Lawsuit Alleges Aramark Employees Ignored Dying Man in Chinese Hospital for 15 Hours
October 6th, 2025 7:00 AM
By: Advos Staff Reporter
A federal wrongful-death lawsuit claims Philadelphia-based Aramark employees failed to assist a 37-year-old American man experiencing a medical emergency in a Chinese hospital, leading to his preventable death and raising serious questions about international service provider accountability.

A federal wrongful-death lawsuit filed by Friedman Schuman Layser PC attorneys alleges that Philadelphia-based Aramark employees ignored 37-year-old U.S. citizen Zachary Graff for more than 15 hours during a medical emergency at a hospital in China, resulting in his preventable death. The case, filed in the U.S. District Court for the Eastern District of Pennsylvania, highlights critical concerns about multinational corporations' responsibility for employee training and oversight in international healthcare settings.

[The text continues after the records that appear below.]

/-- Acceptance, placement, start, zero-fill and retirement (R19 to R29, R36). Which of several faults a rejected record reports is
the model's choice (log 51); how cores are held, and which pour a tenant has next while they are, is logs 43 and 70's reading of R26 and R38. A completion to another device is log 15, a rejected record with a bad DONE word log 44,
zero bytes from placement on and the zero-fill counters log 21, causes held with INH at retirement log 61. -/
def Obligations.PlacementEvents : Prop :=
  (∀ (s s1 s2 : State) (t q : Nat) (u : Queue) (l : List Byte) (g : Vector Seg 8), s.args.a = t → s.args.b = q → q < 8 →
    (getTenant s t).enabled = true → tgetD (getTenant s t).queues q {} = u → u.kept ≠ 0 → u.base ≠ 0 → u.slots ≠ 0 →
    gread s t (u.base.toNat + 64 * (u.next % u.slots)) 64 = .ok l s1 →
    let r : BitVec 512 := BitVec.ofNat 512 (natOfBytes l)
    readTable s1 t (Claims.recField r 40 8) = .ok g s2 →
    exec .acceptRecord s = .next (updTenant (Claims.judged s2 t q r g (Claims.recordFault s1 r (some g))) t (fun x =>
      { x with queues := tput x.queues q { u with next := (u.next + 1) % Claims.wrapOf u.slots, kept := u.kept - 1 } }))) ∧
  (∀ (s s1 : State) (t : Nat) (x : Direct) (rest : List Direct) (g : Vector Seg 8), s.args.a = t → s.args.b = 8 →
    (getTenant s t).enabled = true → (getTenant s t).direct = x :: rest →
    readTable s t (Claims.recField x.record 40 8) = .ok g s1 →
    let code := Claims.recordFault s x.record (some g)
    exec .acceptRecord s = .next (Claims.finished
      (updTenant (Claims.judged s1 t 8 x.record g code) t (fun y => { y with direct := rest })) x.key x.d
      (BitVec.ofNat 64 (if code = 0 then (getTenant s t).nextBrew else 2 ^ 63 + code)))) ∧
  (∀ (s : State) (c : Cand) (ox oy : Nat), nextPlacement s = some (c, ox, oy) →
    let b := c.brew
    let w := b.width
    let h := b.height
    let neverRan : Prop := ∀ q, c.saved = some q → q.image = none
    let id := (c.saved.map Pour.id).getD s.nextId
    ((∀ k, Claims.inRect w h ox oy k → (getCore s k).shot = none) ∧
      ox + w ≤ (if s.phase = 2 then 64 else 32) ∧ oy + h ≤ (if s.phase = 2 then 24 else 12) ∧
      (∀ k, Claims.inRect w h ox oy k → ∀ x ∈ s.heldCores, x.1 = k → x.2 = (b.tenant, b.num, c.idx)) ∧
      (b.even = true → ox % 2 = 0 ∧ oy % 2 = 0) ∧ (getTenant s b.tenant).enabled = true ∧
      (∀ x < 16, (getTenant s x).enabled = true →
        ((x : Int) - (s.lastTenant + 1)) % 16 < ((b.tenant : Int) - (s.lastTenant + 1)) % 16 →
        ∀ c', tenantCand s x = some c' → originOf s c' = none) ∧
      (neverRan → ∀ x y, x < 64 → (y < oy ∨ y = oy ∧ x < ox) → fitsAt s c x y = false)) ∧
    (neverRan → (∀ k, Claims.inRect w h ox oy k → (getCore s k).powered = true) → ∃ t, exec .placePour s = .next t ∧
      t.pours = s.pours.filter (fun q => q.id != id) ++ [
        { id := id, tenant := b.tenant, brew := b.num, idx := c.idx, w := w, h := h, ox := ox, oy := oy
          order := s.nextId, breaks := s.breaks }] ∧
      t.nextId = s.nextId + 1 ∧ t.lastTenant = b.tenant ∧ t.net = s.net ∧ t.tenants = s.tenants ∧
      (∀ k, Claims.inRect w h ox oy k →
        Claims.freshShot (getCore t k) id (Claims.recField b.record 30 1) (Claims.recField b.record 29 1) ∧
        (∃ q, findPour t id = some q ∧ Claims.control b q k (getCtx t (keyOf k 0))) ∧
        (∀ i, 1 ≤ i → i < 12 → (getCtx t (keyOf k i)).st = .free) ∧ (∀ a, Claims.ownByte k a → rdB t.mem a = 0)) ∧
      (∀ k, ¬ Claims.inRect w h ox oy k →
        { getCore t k with slots := (getCore s k).slots, arrivals := (getCore s k).arrivals } = getCore s k) ∧
      (∀ a, (∀ k, Claims.inRect w h ox oy k → ¬ Claims.ownByte k a) → rdB t.mem a = rdB s.mem a))) ∧
  (∀ (s : State) (core : Nat) (p : Pour), s.args.a = core → shotPour s core = some p → (getCore s core).starting = true →
    p.st = .placed → exec .controlContextStart s =
      .next (updCtx (setCore s core { getCore s core with starting := false }) (keyOf core 0) (fun c => { c with st := .ready }))) ∧
  (∀ (s : State) (k : CoreSt), getCore s s.args.a = k →
    let lines := scratchSize k / 128
    let a := min (k.zfScratch + 2) lines
    let b := min (k.zfAcc + 2) 2048
    (k.zfActive = true → exec .zeroFillStep s = .next (setCore s s.args.a
      { k with zfScratch := a, zfAcc := b, zfActive := decide (¬ (a = lines ∧ b = 2048)) })) ∧
    (k.zfActive = false → exec .zeroFillStep s = .next s)) ∧
  (∀ (s : State) (core : Nat) (p : Pour) (b : Brew), s.args.a = core → shotPour s core = some p → p.st = .placed →
    findBrew s p.tenant p.brew = some b → Claims.shotOver s core →
    ∃ t, exec .shotRetire s = .next t ∧ (getCtx t (keyOf core 0)).st = .free ∧ (getCore t core).kettles = [] ∧
      (getCore t core).inbox = [] ∧ (getCore t core).allow = [] ∧
      ((∃ k, Claims.inRect p.w p.h p.ox p.oy k ∧ k ≠ core ∧ ¬ Claims.retired s k) →
        t.pours = s.pours ∧ t.net = s.net ∧ t.brews = s.brews ∧ t.mem = s.mem ∧ (getCore t core).shot = some p.id) ∧
      ((∀ k, Claims.inRect p.w p.h p.ox p.oy k → k ≠ core → Claims.retired s k) → Claims.inRect p.w p.h p.ox p.oy core → p.ox + p.w ≤ 64 →
        t.pours = s.pours.filter (fun x => x.id != p.id) ∧
        findBrew t p.tenant p.brew = some { b with retired := b.retired + 1 } ∧
        (∀ k, Claims.inRect p.w p.h p.ox p.oy k → (getCore t k).shot = none) ∧
        ((∀ c ∈ allCtxs s, c.key ≠ schedKey) → core < 1536 →
          t.net = (Claims.completion s p.tenant (p.brew % 2 ^ 32) p.idx 0 b.dest).net)))

namespace Sys2Proof.Claims

/-- The cut of pour `a` has one unit left, or its units still to record are `k` and then `rest`; no joined operation of them is
in its supply phase, unit `k` is still, and no cause is due there (R212, R213). -/
def cutAt (s : State) (a : Nat) (c : Cut) (p : Pour) (k : Nat) (rest : List Nat) : Prop :=
  s.cuts.find? (fun x => x.pour == a) = some c ∧ findPour s a = some p ∧ c.units = k :: rest ∧ k ∉ rest ∧
    (∀ u ∈ c.units, ∀ o, headOp s u = some o → o.phase ≠ .supply) ∧ unitStill s k = true ∧ deliverDue s k = s

/-- The state without the cut of a pour. -/
def withoutCut (s : State) (a : Nat) : State := { s with cuts := s.cuts.filter (fun x => x.pour != a) }

/-- The state with the dirty lines of a pour's cores written back (R151, R212). -/
def writtenBack (s : State) (p : Pour) : State := { s with dirty := s.dirty.filter (fun d => !p.cores.contains d.core) }

/-- A pour may be cut for another: its slice has expired and it still stands (R31). -/
def cuttable (p : Pour) : Prop := p.expired = true ∧ (p.st = .placed ∨ p.st = .cutting)

end Sys2Proof.Claims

The complaint states that on May 7, 2023, Graff visited a clinic inside Gulou Hospital in Nanjing to fill a prescription for chronic knee pain. After taking medication around 10:30 a.m., he began staggering through the facility and sat in a chair near an escalator on the hospital's fourth floor, where he remained unresponsive and breathing abnormally for hours. According to the lawsuit, at least 10 Aramark employees saw Graff in clear medical distress but failed to alert medical personnel.
Fifteen hours of security footage reviewed by the family shows Aramark employees walking past Graff repeatedly, cleaning around him and attempting to engage him without recognizing the medical emergency. One security guard told him to "stop sleeping" on three occasions, while another Aramark employee picked up his phone charger that had fallen to the floor, according to the complaint. The filing alleges the floor was later locked and the lights turned off with Graff still inside.
When Graff's wife arrived around 11 p.m., having been unable to reach him for hours, Aramark security initially refused her entry. Only after she involved police and they reviewed surveillance video was she granted access. She found him unconscious and barely alive at approximately 2:15 a.m. Despite her pleading with Aramark security guards, medical assistance wasn't called until her intervention. Emergency responders arrived at 2:28 a.m. but were unable to resuscitate Graff, who was pronounced dead at 2:48 a.m.
"This case is about systemic neglect that starts at Aramark's headquarters, right here in Philadelphia," said Brett J. Kaminsky of Friedman Schuman Layser PC. "Aramark failed to ensure adequate staffing, training and oversight, and those failures cost a young man his life." The lawsuit names Philadelphia-based Aramark Corporation and multiple subsidiaries, alleging negligent hiring, training, supervision and retention.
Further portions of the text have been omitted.